Source records Start Marker

-- ==== Sys2Proof/Machine/Crypto.lean ====
section
/-! DEFINITION. The security algorithms that the spec names by their standards: AES (FIPS 197), CCM (SP 800-38C), KW (SP 800-38F),
SHA-384 (FIPS 180-4), and P-256 (FIPS 186). PRESUMED: their definitions and constants come from the standards (log entry 37). -/

namespace Sys2Proof.Machine

/-- Bytewise exclusive or, as long as the shorter. -/
def xorBytes (a b : List Byte) : List Byte := List.zipWith (· ^^^ ·) a b

/-! ### AES (R398) -/

/-- Multiply by x in GF(2^8). -/
def xtime (a : Nat) : Nat := if a ≥ 128 then Nat.xor (2 * a - 256) 0x1B else 2 * a

/-- Product in GF(2^8), `n` bits of `b`. -/
def gfMulGo : Nat → Nat → Nat → Nat
  | 0, _, _ => 0
  | n + 1, a, b => if b = 0 then 0 else Nat.xor (if b % 2 = 1 then a else 0) (gfMulGo n (xtime a) (b / 2))

def gfMul (a b : Nat) : Nat := gfMulGo 8 a b

/-- a^254, the inverse. -/
def gfInv (a : Nat) : Nat :=
  let a2 := gfMul a a
  let a4 := gfMul a2 a2
  let a8 := gfMul a4 a4
  let a16 := gfMul a8 a8
  let a32 := gfMul a16 a16
  let a64 := gfMul a32 a32
  let a128 := gfMul a64 a64
  [a4, a8, a16, a32, a64, a128].foldl gfMul a2

/-- Rotate a byte left. -/
def rotl8 (a n : Nat) : Nat := (a * 2 ^ n + a / 2 ^ (8 - n)) % 256

/-- The S-box: inverse, then the affine map. -/
def sbox (a : Nat) : Nat :=
  let b := gfInv a
  [rotl8 b 1, rotl8 b 2, rotl8 b 3, rotl8 b 4, 0x63].foldl Nat.xor b

/-- The S-box as the standard tabulates it, sixteen bytes a row. -/
def sboxRows : List (List Nat) :=
  [[0x63, 0x7C, 0x77, 0x7B, 0xF2, 0x6B, 0x6F, 0xC5, 0x30, 0x01, 0x67, 0x2B, 0xFE, 0xD7, 0xAB, 0x76],
   [0xCA, 0x82, 0xC9, 0x7D, 0xFA, 0x59, 0x47, 0xF0, 0xAD, 0xD4, 0xA2, 0xAF, 0x9C, 0xA4, 0x72, 0xC0],
   [0xB7, 0xFD, 0x93, 0x26, 0x36, 0x3F, 0xF7, 0xCC, 0x34, 0xA5, 0xE5, 0xF1, 0x71, 0xD8, 0x31, 0x15],
   [0x04, 0xC7, 0x23, 0xC3, 0x18, 0x96, 0x05, 0x9A, 0x07, 0x12, 0x80, 0xE2, 0xEB, 0x27, 0xB2, 0x75],
   [0x09, 0x83, 0x2C, 0x1A, 0x1B, 0x6E, 0x5A, 0xA0, 0x52, 0x3B, 0xD6, 0xB3, 0x29, 0xE3, 0x2F, 0x84],
   [0x53, 0xD1, 0x00, 0xED, 0x20, 0xFC, 0xB1, 0x5B, 0x6A, 0xCB, 0xBE, 0x39, 0x4A, 0x4C, 0x58, 0xCF],
   [0xD0, 0xEF, 0xAA, 0xFB, 0x43, 0x4D, 0x33, 0x85, 0x45, 0xF9, 0x02, 0x7F, 0x50, 0x3C, 0x9F, 0xA8],
   [0x51, 0xA3, 0x40, 0x8F, 0x92, 0x9D, 0x38, 0xF5, 0xBC, 0xB6, 0xDA, 0x21, 0x10, 0xFF, 0xF3, 0xD2],
   [0xCD, 0x0C, 0x13, 0xEC, 0x5F, 0x97, 0x44, 0x17, 0xC4, 0xA7, 0x7E, 0x3D, 0x64, 0x5D, 0x19, 0x73],
   [0x60, 0x81, 0x4F, 0xDC, 0x22, 0x2A, 0x90, 0x88, 0x46, 0xEE, 0xB8, 0x14, 0xDE, 0x5E, 0x0B, 0xDB],
   [0xE0, 0x32, 0x3A, 0x0A, 0x49, 0x06, 0x24, 0x5C, 0xC2, 0xD3, 0xAC, 0x62, 0x91, 0x95, 0xE4, 0x79],
   [0xE7, 0xC8, 0x37, 0x6D, 0x8D, 0xD5, 0x4E, 0xA9, 0x6C, 0x56, 0xF4, 0xEA, 0x65, 0x7A, 0xAE, 0x08],
   [0xBA, 0x78, 0x25, 0x2E, 0x1C, 0xA6, 0xB4, 0xC6, 0xE8, 0xDD, 0x74, 0x1F, 0x4B, 0xBD, 0x8B, 0x8A],
   [0x70, 0x3E, 0xB5, 0x66, 0x48, 0x03, 0xF6, 0x0E, 0x61, 0x35, 0x57, 0xB9, 0x86, 0xC1, 0x1D, 0x9E],
   [0xE1, 0xF8, 0x98, 0x11, 0x69, 0xD9, 0x8E, 0x94, 0x9B, 0x1E, 0x87, 0xE9, 0xCE, 0x55, 0x28, 0xDF],
   [0x8C, 0xA1, 0x89, 0x0D, 0xBF, 0xE6, 0x42, 0x68, 0x41, 0x99, 0x2D, 0x0F, 0xB0, 0x54, 0xBB, 0x16]]
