-- ==== Sys2Proof/Machine/Capture.lean ====
section
/-! DEFINITION. Yarrow's capture side: triggers, streams, chunks, segments, storage and streaming (R305 to R331, R395). -/

namespace Sys2Proof.Machine

def stream (s : State) (i : Nat) : Stream := fgetD s.streams i {}

def rxIn (s : State) (i : Nat) : RxIn := fgetD s.rx i {}

def setRx (s : State) (i : Nat) (x : RxIn) : State := { s with rx := fput s.rx i x }

def setStream (s : State) (i : Nat) (x : Stream) : State := { s with streams := fput s.streams i x }

/-! ### The stream program (R318) -/

def Prog.tap (p : List Byte) : Nat := leAt p 0 1
def Prog.sel (p : List Byte) : Nat := leAt p 1 1
def Prog.laneLo (p : List Byte) : Nat := leAt p 2 1
def Prog.laneHi (p : List Byte) : Nat := leAt p 3 1
def Prog.pre (p : List Byte) : Nat := leAt p 4 4
def Prog.post (p : List Byte) : Nat := leAt p 8 4
def Prog.lag (p : List Byte) : Nat := leAt p 12 4
def Prog.mode (p : List Byte) : Nat := leAt p 16 1
def Prog.rearm (p : List Byte) : Nat := leAt p 17 1
def Prog.ring (p : List Byte) : Nat := leAt p 18 1
def Prog.chunkT (p : List Byte) : Nat := let t := leAt p 20 4; if t = 0 then 10000 else t
def Prog.base (p : List Byte) : Nat := leAt p 24 4
def Prog.size (p : List Byte) : Nat := leAt p 28 4
def Prog.start (p : List Byte) : List Byte := slice p 32 16
def Prog.stop (p : List Byte) : List Byte := slice p 48 16

/-- The buffer: first word in the capture region and number of words (log entry 16). -/
def Prog.buffer (p : List Byte) : Nat × Nat := wordsIn (2 ^ 20) (Prog.base p) (Prog.size p)

/-- Number of set bits among the low four. -/
def popCount4 (x : Nat) : Nat := b2n (bit x 0) + b2n (bit x 1) + b2n (bit x 2) + b2n (bit x 3)

/-- The tap takes samples: RAW, FIR, TSL, BLK and SENSE (R307). -/
def sampleTap (t : Nat) : Bool := Nat.ble t 3 || t == 6

/-- Words that `n` items of samples or lane records take; a frame record is taken at its largest, 36 words (R312; log entry 17). -/
def itemWords (p : List Byte) (n : Nat) : Nat :=
  if sampleTap (Prog.tap p) then cdiv (n * popCount4 (Prog.sel p)) 7
  else if Prog.tap p = 4 then cdiv n 2 else 36 * n

/-- Words that a run of items takes (R312). -/
def chunkWords (p : List Byte) (l : List Item) : Nat :=
  if Prog.tap p = 5 then (l.map fun i => i.vals.length).sum else itemWords p l.length

/-- Values of 18 bits packed seven to a word. -/
def packSamples : Nat → List Nat → List Nat
  | 0, _ => []
  | f + 1, l => if l = [] then [] else
    ((l.take 7).zipIdx.map fun (v, i) => v % 2 ^ 18 * 2 ^ (18 * i)).sum :: packSamples f (l.drop 7)
  termination_by structural f => f

/-- A lane record without RSV[22:19] (R312). -/
def laneRec60 (r : Nat) : Nat := bits r 63 23 * 2 ^ 19 + bits r 18 0

/-- Lane records packed two to a word. -/
def packRecords : List Nat → List Nat
  | a :: b :: l => (laneRec60 a + laneRec60 b * 2 ^ 60 + 2 * 2 ^ 120) :: packRecords l
  | [a] => [laneRec60 a + 2 ^ 120]
  | [] => []

/-- The data words of a chunk; a marked sample is the erasure code (R308, R312). -/
def packItems (p : List Byte) (l : List Item) : List Nat :=
  let vals := l.flatMap fun i => i.vals
  if sampleTap (Prog.tap p) then packSamples (vals.length + 1) vals
  else if Prog.tap p = 4 then packRecords vals else vals

/-- Valid positions in the last data word (R315; a word of a frame record is one position, log entry 17). -/
def lastN (p : List Byte) (l : List Item) : Nat :=
  let n := (l.flatMap fun i => i.vals).length
  if n = 0 then 0 else if sampleTap (Prog.tap p) then (n - 1) % 7 + 1 else if Prog.tap p = 4 then (n - 1) % 2 + 1 else 1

Source records End Marker

Nothing but an exact copy of the lines from the start of the entries through the line containing "the shorter. -/" belongs in the response.

**Task result**
-- ==== Sys2Proof/Machine/Crypto.lean ====
section
/-! DEFINITION. The security algorithms that the spec names by their standards: AES (FIPS 197), CCM (SP 800-38C), KW (SP 800-38F),
SHA-384 (FIPS 180-4), and P-256 (FIPS 186). PRESUMED: their definitions and constants come from the standards (log entry 37). -/

namespace Sys2Proof.Machine

/-- Bytewise exclusive or, as long as the shorter. -/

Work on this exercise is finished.